-- ==== Sys2Proof/Machine/Store.lean ====
section
/-!
DEFINITION. The record store controller (chapter 7) on its own state: page map, directory, creation, reclamation, pins,
page and system writes, restart reading, format, and the bytes of a record.
-/

namespace Sys2Proof.Machine

/-! ## Page map and directory (R121, R122) -/

/-- The pages that live records own, in directory order. -/
def Store.used (st : Store) : List Nat := st.dir.flatMap fun e => e.img.pages

/-- The page map (R121): a page on the working BAD list is IN USE until it has left its entry's page list (R133). -/
def Store.pageState (st : Store) (p : Nat) : PageState :=
  match st.dir.find? fun e => e.img.pages.contains p with
  | some e => .inUse e.index
  | none => if st.bad.contains p then .bad else .free

/-- The number of BAD pages in the page map (R121, R142): those on the BAD list, but for a page that is still IN USE (R133). -/
def Store.badTotal (st : Store) : Nat := (st.bad.filter fun p => !st.used.contains p).length

/-- The data pages, ascending (R119). -/
def dataPageList : List Nat := (List.range Config.dataPages).map fun i => Config.firstDataPage + i

/-- The FREE pages, ascending (R121). -/
def Store.freePages (st : Store) : List Nat :=
  let used := st.used
  dataPageList.filter fun p => !st.bad.contains p && !used.contains p

/-- The live entry of a record number. Of two live entries with one number, which an emptying write that mismatched twice can
leave, the lower one answers reads and lookups: the model's choice (log 46). -/
def Store.entryOf (st : Store) (r : Nat) : Option Entry := st.dir.find? fun e => e.img.record == r

/-- The lowest-numbered empty entry (R122). -/
def Store.emptyEntry (st : Store) : Option Nat :=
  (List.range Config.dirEntries).find? fun i => !st.dir.any fun e => e.index == i

/-- Changes the entry of a record: of two live entries with its number both change, so that a pin holds both (log 46). -/
def Store.update (st : Store) (r : Nat) (f : Entry → Entry) : Store :=
  { st with dir := st.dir.map fun e => if e.img.record == r then f e else e }

/-- Changes the entry of a number. -/
def Store.updateAt (st : Store) (i : Nat) (f : Entry → Entry) : Store :=
  { st with dir := st.dir.map fun e => if e.index == i then f e else e }

/-! ## Writes of the system region (R120) -/

/-- The fields that a write of a live entry writes: with the shortened page list, where one is due (R136). -/
def Entry.written (e : Entry) : DirImage :=
  match e.keep with
  | some k => { e.img with pages := e.img.pages.take k }
  | none => e.img

/-- What a write of an item writes, from the working copies; none for an entry written empty (R120; log 45). -/
def Store.content (st : Store) : SysItem → Option SysContent
  | .entry i r => (st.dir.find? fun e => e.index == i && some e.img.record == r).map fun e => .entry e.written
  | .bad _ => some (.bad { count := st.badCount, pages := st.bad })
  | .ctl _ => some (.ctl { count := st.ctlCount, last := st.last })

/-- The memory once an item has been written. -/
def Store.written (st : Store) (item : SysItem) : Region :=
  match st.content item with
  | some c => st.nv.put item.address c.cell
  | none => st.nv.erase item.address

/-- The memory when a write of an item left a check that does not agree. -/
def Store.spoilt (st : Store) (item : SysItem) : Region :=
  match st.content item with
  | some c => st.nv.put item.address c.torn
  | none => st.nv.erase item.address

/-- A system write that was cut off or mismatched twice leaves the old contents, contents whose check fails, or the new
ones: a free value (R120; log 7). -/
def Store.tearSys (st : Store) (item : SysItem) : Store :=
  let k := Config.tornWrite st.draws % 3
  { st with nv := if k = 0 then st.nv else if k = 1 then st.spoilt item else st.written item, draws := st.draws + 1 }

/-- The memory once a header has been written to page 0 (R12). -/
def Region.putHeader (nv : Region) (h : Header) : Region := nv.put (headerPage * Config.pageBytes) (SysContent.header h).cell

□ □ □ □ □ □ □

■ **Action item**:
Before answering, check every line of the records for the string "Machine", then state how many lines have it, with the number only.

■ **Response below**:
2